My situation is the following:
I have a Dataframe consisting of a time series of symbolic (categorical) values. It looks similar to this:
idx symbol partition
0 A 0
1 C 0
2 B 0
3 C 0
4 A 0
5 C 1
6 B 1
7 D 1
8 C 1
9 B 1
My goal is to now make a sliding window and collect n leading values to an array.
I achieved this by:
sliding_window = Window.partitionBy("partition").orderBy("idx").rowsBetween(Window.currentRow, 2)
sliding_df = df.withColumn("sliding", collect_list("symbol").over(sliding_window))
This leads to the following Dataframe:
idx symbol partition sliding
0 A 0 [A, C, B]
1 C 0 [C, B, C]
2 B 0 [B, C, A]
3 C 0 [C, A]
4 A 0 [A]
5 C 1 [C, B, D]
6 B 1 [B, D, C]
7 D 1 [D, C, B]
8 C 1 [C, B]
9 B 1 [B]
So far so good. Because of the partitioning nature in Spark the sliding arrays get shorter when they reach the end of a partition because of the missing information of leading rows that exist in another partition. For the end of the timeseries that cannot be avoided, but it would be desirable to have the sliding window don't miss any information in the middle (indexes 3 and 4 in this example).
The desired Dataframe would look like this:
idx symbol partition sliding
0 A 0 [A, C, B]
1 C 0 [C, B, C]
2 B 0 [B, C, A]
3 C 0 [C, A, C]
4 A 0 [A, C, B]
5 C 1 [C, B, D]
6 B 1 [B, D, C]
7 D 1 [D, C, B]
8 C 1 [C, B]
9 B 1 [B]
Optimal would be to have overlapping partitions, so that indexes 5 and 6 exist in both partitions redundant and I can calculate the needed sliding window. Is there any way to achieve this?

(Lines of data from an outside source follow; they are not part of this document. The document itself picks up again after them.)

/-- TIME_LEAP at its apply edge (R138). Applied by a strobe without further checks, a SCHEDULE that R127 does not allow
is not held, which is logged; an older one stays (R97, R127). -/
def applyTimeLeap (a : Args) (s : State) : State :=
  let act := af a 0 31 28
  let off := asf a 0 15 0
  let ovr := ab a 0 16
  if act = 0 then
    let v : TimeSrc := { s.time.host with utc := some off }
    (utcUpdate (s.onTime fun x => { x with host := v.clean, hostOverride := ovr })).logBad v.bad s
  else if act = 1 then
    let v : TimeSrc := { utc := some s.hostBase, event := leapEvent a, next := off }
    let bad := decide (v.event = 0) || v.bad
    let old : TimeSrc := { s.time.host with utc := some s.hostBase }
    (utcUpdate (s.onTime fun x => { x with host := if bad then old.clean else v, hostOverride := ovr })).logBad bad s
  else if act = 2 then utcUpdate (s.onTime fun x => { x with host := { x.host with event := 0, next := 0 } })
  else utcUpdate (s.onTime fun x => { x with host := TimeSrc.init, hostOverride := false })

/-- LEAP_PENDING and the offset, then EVENT (R139). -/
def State.leapWords (s : State) : List Word :=
  [pack [(if s.time.event = 0 then 0 else if s.time.leap = 1 then 1 else 2, 31, 30), (twos 16 s.time.offset, 15, 0)],
   wd (s.time.event / 2 ^ 32 % 65536), wd s.time.event]

/-- TIME_LEAP unstaged (R139). -/
def timeLeapBody (_ : Fin 48) (a : Args) (s : State) : State × Reply :=
  let s := applyTimeLeap a s
  (s, .ok s.leapWords)

/-- TIME_LEAP (R138). A staged SET, SCHEDULE, CANCEL or RELEASE each acts in its order (log 9). -/
def execTimeLeap (t : Nat) (tag : Fin 48) (s : State) : Res :=
  runCmd .timeLeap tag timeLeapChecks timeLeapBody (s.advance t)

/-- TIME_ALIGN_QUERY arguments (R140). -/
def timeAlignChecks (_ : Bool) (a : Args) (s : State) : Checks :=
  cond (!has a 4 && !s.timeValid) (wrongState 0x0001) :: rateOk a 0 ++ [cond (has a 4 && !patOk (a96 a 2)) (badArg 2 0)]

/-- TIME_ALIGN_QUERY (R140, R141). AT given in part counts as omitted, and LAST and NEXT wrap at 2^48 s (log 57). -/
def timeAlignBody (_ : Fin 48) (a : Args) (s : State) : State × Reply :=
  let n := (arg a 0).toNat
  let d := (arg a 1).toNat
  let given := has a 4
  let x := if given then readingOfPat (a96 a 2) else s.mt
  let k := pointIndex x n d
  let per := periodOf n d
  let rem := x * n % (d * secU)
  (s, .ok (w64 (min k (2 ^ 64 - 1)) ++ time96 (pointAt k n d) ++ time96 (pointAt (k + 1) n d) ++ s64 (rem / n : Nat) ++
           s64 per ++
           [pack [pbit (decide (2 ^ 63 ≤ per)) 3, pbit (decide (2 ^ 64 ≤ k)) 2, pbit given 1, pbit (decide (rem = 0)) 0]]))

/-- TIME_ALIGN_QUERY (R140). -/
def execTimeAlignQuery (t : Nat) (tag : Fin 48) (s : State) : Res :=
  runCmd .timeAlignQuery tag timeAlignChecks timeAlignBody (s.advance t)

/-! ### Leap events (R128) -/

/-- LEAP_FLAG_SET: the flag sets at EVENT - 43,200 (R128). -/
def execLeapFlagSet (t : Nat) (s : State) : Res :=
  let s := s.advance t
  if s.time.event ≠ 0 ∧ s.time.event ≤ s.msec + 43200 then
    done (s.onTime fun x => { x with leap61 := leapDue s.msec x.event x.leap 1, leap59 := leapDue s.msec x.event x.leap (-1) })
  else done s

/-- LEAP_EVENT: at the boundary of second EVENT the offset changes and the flag clears (R128). -/
def execLeapEvent (t : Nat) (s : State) : Res :=
  let s := s.advance t
  if s.time.event ≠ 0 ∧ s.time.event ≤ s.msec then done (utcUpdate s) else done s

end Sys2Proof.Machine
end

With overlapping data the original Dataframe would look like this:
idx symbol partition
0 A 0
1 C 0
2 B 0
3 C 0
4 A 0
5 C 0
6 B 0
5 C 1
6 B 1
7 D 1
8 C 1
9 B 1
So basically the two first rows of partition 1 would be copied and appended as the last rows of partition 0.
I thought about filtering the partition boundary information and calculating the necessary information locally and join back on the original Dataframe after that, but I'd like to have an easier approach.